I bet that is a great place to volunteer. Those pictures are great. I bet it is hard as ever to release them.


----------



## RowdyKidz (Apr 2, 2009)

Cute! I love baby animals!


----------



## liz (Oct 5, 2007)

Awww!
Besides goaties my favorite critter of all is the raccoon! I have a serious problem with collecting figurines and statues of them.lol
And yes, those little bandits are quite noisy, my cousin had raised a few orphans, loveable little things but they are still wild animals.
You have a wonderful way to spend your extra time....and I can't think of a better way to do so!


----------



## cdtrum (Aug 25, 2008)

It is sooooo cool that you get to do this.......what a great way to spend a day every week:greengrin: !
I would want to take them all home!


----------



## Epona142 (May 26, 2008)

Awww! Brings back memories, that does. Our rescue was geared more towards exotics that people thought would make good "pets" but we often got young animals, especially when someone orders a tiger cub and decides they can't bottle feed it every two hours . . . :roll: 

Good on you and enjoy, these are the things that make memories for a lifetime.


----------



## keren (Oct 26, 2008)

oh - oh - oh - can I have one?
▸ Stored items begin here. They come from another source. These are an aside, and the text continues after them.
/-- A HARD halt stands, and a SOFT one does at a taking below severity 14 (R57). -/
theorem taking_leaves_engine (hs : s.halt.profile = true) (h : s.pe.halt = .hard ∨ (s.taken n).severeFrame = false)
    (ho : s.pe.openSent = false) : (s.runStandHalted n).pe = s.pe := by
  have hself : (s.taken n).hardCheck = s.taken n := by
    refine State.hardCheck_self fun hsev => ?_
    rcases h with h | h
    · simpa using h
    · simp [h] at hsev
  rw [State.runStandHalted_standing hs, hself]
  simpa using (State.applyNoiseHalt_idle (State.taken_within n s) (.inl (by simpa using ho))).1

end Standing

/-! ## What NOISE stops at a taking (R62, R74) -/

/-- The state in which NOISE is told of a taking, where the profile engine has not paused the window itself: PROFILE was halted already,
or stays released. -/
theorem State.applyProfileHalt_leaves_window {n : Fin 20} {s : State} (h : s.halt.profile = true ∨ (s.cond n).vector.profile = false)
    (hp : s.pe.phase ≠ .stopping) :
    let p := (s.taken n).applyProfileHalt s.halt
    p.oa = s.oa ∧ p.pe.openSent = s.pe.openSent ∧ p.currentStep = s.currentStep ∧ (s.halt.profile = false → p.pe = s.pe) := by
  intro p
  have hcases : p = s.taken n ∨ (s.halt.profile = true ∧ p = (s.taken n).cutDrive) := by
    cases hs : s.halt.profile with
    | true =>
      have hcheck : p = (s.taken n).hardCheck := by simp [p, State.applyProfileHalt, State.taken_halt, StopSet.union, hs]
      rcases State.hardCheck_cases (q := s.taken n) (by simpa using hp) with h | h
      · exact .inl (hcheck.trans h)
      · exact .inr ⟨rfl, hcheck.trans h⟩
    | false =>
      have hv : (s.cond n).vector.profile = false := h.resolve_left (by simp [hs])
      exact .inl (by simp [p, State.applyProfileHalt, State.taken_halt, StopSet.union, hs, hv])
  rcases hcases with h | ⟨hs, h⟩
  · rw [h]
    exact ⟨by simp, by simp, State.taken_currentStep n s, fun _ => by simp⟩
  · rw [h]
    refine ⟨by simp, by simp [State.cutDrive_pe], ?_, fun hn => by simp [hs] at hn⟩
    refine (State.currentStep_congr ?_ (State.recipe1_congr (by simp) (by simp))).trans (State.taken_currentStep n s)
    rw [State.cutDrive_pe]

/-- NOISE that enters finds what PROFILE has left (R135, log 11). -/
theorem State.runStandHalted_noise {n : Fin 20} {s p : State} (hv : (s.cond n).vector.noise = true) (hn : s.halt.noise = false)
    (hp : p = (s.taken n).applyProfileHalt s.halt) : s.runStandHalted n = p.noisePause.syncStreams ∧ p.halt.noise = true := by
  have hhalt : p.halt = (s.cond n).vector.union s.halt := by
    rw [← State.taken_halt]
    exact State.halt_congr (by rw [hp]; simp)
  have hnoise : p.halt.noise = true := by simp [hhalt, StopSet.union, hv]
  refine ⟨?_, hnoise⟩
  rw [State.runStandHalted, ← hp, State.applyNoiseHalt_entering (by rw [hhalt]; exact StopSet.within_union _ _)]
  exact if_pos ⟨hn, hnoise⟩

/-- The window that is open is PAUSED, by PROFILE or by NOISE (R62, R56, R87). -/
theorem taking_pauses_window {n : Fin 20} {s : State} {x : Step} (hv : (s.cond n).vector.noise = true) (hn : s.halt.noise = false)
    (hp : s.pe.phase = .stepping) (hx : s.currentStep = some x) (hw : x.window ≠ 0) (ho : s.pe.openSent = true) :
    let t := s.runStandHalted n
    t.pe.openSent = false ∧ t.oa = { s.oa with windows := pausedWindow x.window s.oa.windows } ∧
    ((s.cond n).vector.profile = false → s.halt.profile = false → t.pe = { s.pe with openSent := false }) := by
  by_cases hentry : s.halt.profile = true ∨ (s.cond n).vector.profile = false
  · obtain ⟨p, hpdef⟩ : ∃ p, p = (s.taken n).applyProfileHalt s.halt := ⟨_, rfl⟩
    obtain ⟨hoa, hsent, hstep, hpe⟩ := State.applyProfileHalt_leaves_window hentry (by simp [hp])
    rw [← hpdef] at hoa hsent hstep hpe
    obtain ⟨hm, -⟩ := State.runStandHalted_noise hv hn hpdef
    obtain ⟨hengine, hwindows⟩ := State.noisePause_pauses (hstep.trans hx) (hsent.trans ho) hw
    rw [hm]
    refine ⟨by simp [hengine], by simp [hwindows, hoa], fun _ hs => by simp [hengine, hpe hs]⟩
  · simp only [not_or, Bool.not_eq_true, Bool.not_eq_false] at hentry
    obtain ⟨hs, hvp⟩ := hentry
    obtain ⟨-, -, -, -, -, -, -, -, hsent, -⟩ := taking_suspends_step hvp hs hp
    exact ⟨hsent, taking_pauses_step hvp hs hp hx, fun h => by simp [hvp] at h⟩

/-- VIB capture is no longer wanted once NOISE is halted (R74). -/
theorem taking_ends_vib {n : Fin 20} {s : State} (hv : (s.cond n).vector.noise = true) (hn : s.halt.noise = false) :
    ((s.runStandHalted n).stream .vib).state ≠ .running ∧ ((s.runStandHalted n).stream .vib).state ≠ .starved := by
  obtain ⟨hm, hnoise⟩ := State.runStandHalted_noise hv hn rfl
  rw [hm]
  exact State.syncStreams_vib_halted ((congrArg StopSet.noise (State.halt_congr (by simp))).trans hnoise)

/-! ## What is recorded of a taking (R134, R4, R143) -/

/-- The machine at the end of the taking check and the halts, where condition `n` is to be taken (R133 to R135). -/
def State.takenAndHalted (n : Fin 20) (s : State) : State := (s.taken n).applyHalts s.halt

theorem exec_conditionTake_eq (s : State) : exec .conditionTake s = .next (arbitrate ((s.takingCheck []).applyHalts s.halt)) := rfl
Please ... PRETTY PLEASE ... with strawberries, whipped cream and a cherry on top?


----------



## PACE (Oct 8, 2007)

Hehe thanks for the comments everyone  

Liz, you must have such an adorable collection. Raccoons are certainly characters, and they are also such individuals.

Epona, that is so neat! It would be best, of course, if people would be sensible then there would be no need for all these rescues, but raising tiger cubs! Amazing!


----------



## Jenna (Jan 7, 2009)

that coyote is so cute!!


----------



## greatcashmeres (Jul 13, 2008)

Wonderful pics and what you're doing. It must be so fun and interesting! Thanks for sharing. :thumbup:


----------